• _TASK TO COMPLETE_: The records below are to be quoted in full; please keep every word exact.

• _RECORDS FOR THE EXERCISE_:

/-- The rate of a segment that begins at phase `phi` and time t and meets the tracker's estimate one core cycle later, or the
rate of the held frequency where the estimate has not moved on (log entry 84). -/
def Tracker.rate (k : Tracker) (r phi : Nat) (t : Int) : Nat :=
  let d := phDiff (k.phaseAt r (t + (ETU : Int))) phi
  if d ≤ 0 then r else ETU * 65536 / d.toNat

/-- The segment that the timeline map of a pitch gains at a time t, one core cycle after its last and at the phase at which that
one ends, or its first, at the tracker's estimate (R26, R27); none while the last is still to come. In LOCKED its rate leads to the
estimate of the loop one core cycle on, and in HOLDOVER (`held`) it is that of the held frequency (R32). -/
def nextSeg (k : Tracker) (t r : Nat) (held : Bool) : Option MapSeg :=
  let seg := fun (n phi t : Nat) => { k := n, phi := phi, t := t, r := if held then r else k.rate r phi t : MapSeg }
  match k.segs.getLast? with
  | some m => if t < m.t + ETU || m.r = 0 then none else some (seg (m.k + 1) m.endPhi (m.t + ETU))
  | none => some (seg 0 (k.phaseAt r t) t)

/-- Whether a segment is still kept: it ends no more than 256 core cycles ago (R200). -/
def State.segKept (s : State) (m : MapSeg) : Bool := decide (s.now * ETU ≤ m.t + 257 * ETU)

/-- The map segment of core cycle now + 16 (R26, R27). -/
def execMapSegmentPublish (p : Fin 32) (s : State) : Out := .next <|
  let k := (s.pt p.val).trk
  let st := s.r .PT_STATUS_TRK p.val
  let r := periodOf (s.r .PH_FREQ_FREQ p.val)
  if s.isGref p.val || (st != 2 && st != 3) || k.zeroNext || r = 0 then s
  else match nextSeg k ((s.now + 16) * ETU) r (st == 3) with
    | none => s
    | some m => s.onTrk p.val (fun k => { k with segs := (k.segs ++ [m]).filter (s.segKept) })

end Sys2Proof.Machine
end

• _SOLUTION TO THIS PROBLEM_:
/-- The rate of a segment that begins at phase `phi` and time t and meets the tracker's estimate one core cycle later, or the
rate of the held frequency where the estimate has not moved on (log entry 84). -/
def Tracker.rate (k : Tracker) (r phi : Nat) (t : Int) : Nat :=
  let d := phDiff (k.phaseAt r (t + (ETU : Int))) phi
  if d ≤ 0 then r else ETU * 65536 / d.toNat

/-- The segment that the timeline map of a pitch gains at a time t, one core cycle after its last and at the phase at which that
one ends, or its first, at the tracker's estimate (R26, R27); none while the last is still to come. In LOCKED its rate leads to the
estimate of the loop one core cycle on, and in HOLDOVER (`held`) it is that of the held frequency (R32). -/
def nextSeg (k : Tracker) (t r : Nat) (held : Bool) : Option MapSeg :=
  let seg := fun (n phi t : Nat) => { k := n, phi := phi, t := t, r := if held then r else k.rate r phi t : MapSeg }
  match k.segs.getLast? with
  | some m => if t < m.t + ETU || m.r = 0 then none else some (seg (m.k + 1) m.endPhi (m.t + ETU))
  | none => some (seg 0 (k.phaseAt r t) t)

/-- Whether a segment is still kept: it ends no more than 256 core cycles ago (R200). -/
def State.segKept (s : State) (m : MapSeg) : Bool := decide (s.now * ETU ≤ m.t + 257 * ETU)

/-- The map segment of core cycle now + 16 (R26, R27). -/
def execMapSegmentPublish (p : Fin 32) (s : State) : Out := .next <|
  let k := (s.pt p.val).trk
  let st := s.r .PT_STATUS_TRK p.val
  let r := periodOf (s.r .PH_FREQ_FREQ p.val)
  if s.isGref p.val || (st != 2 && st != 3) || k.zeroNext || r = 0 then s
  else match nextSeg k ((s.now + 16) * ETU) r (st == 3) with
    | none => s
    | some m => s.onTrk p.val (fun k => { k with segs := (k.segs ++ [m]).filter (s.segKept) })

end Sys2Proof.Machine
end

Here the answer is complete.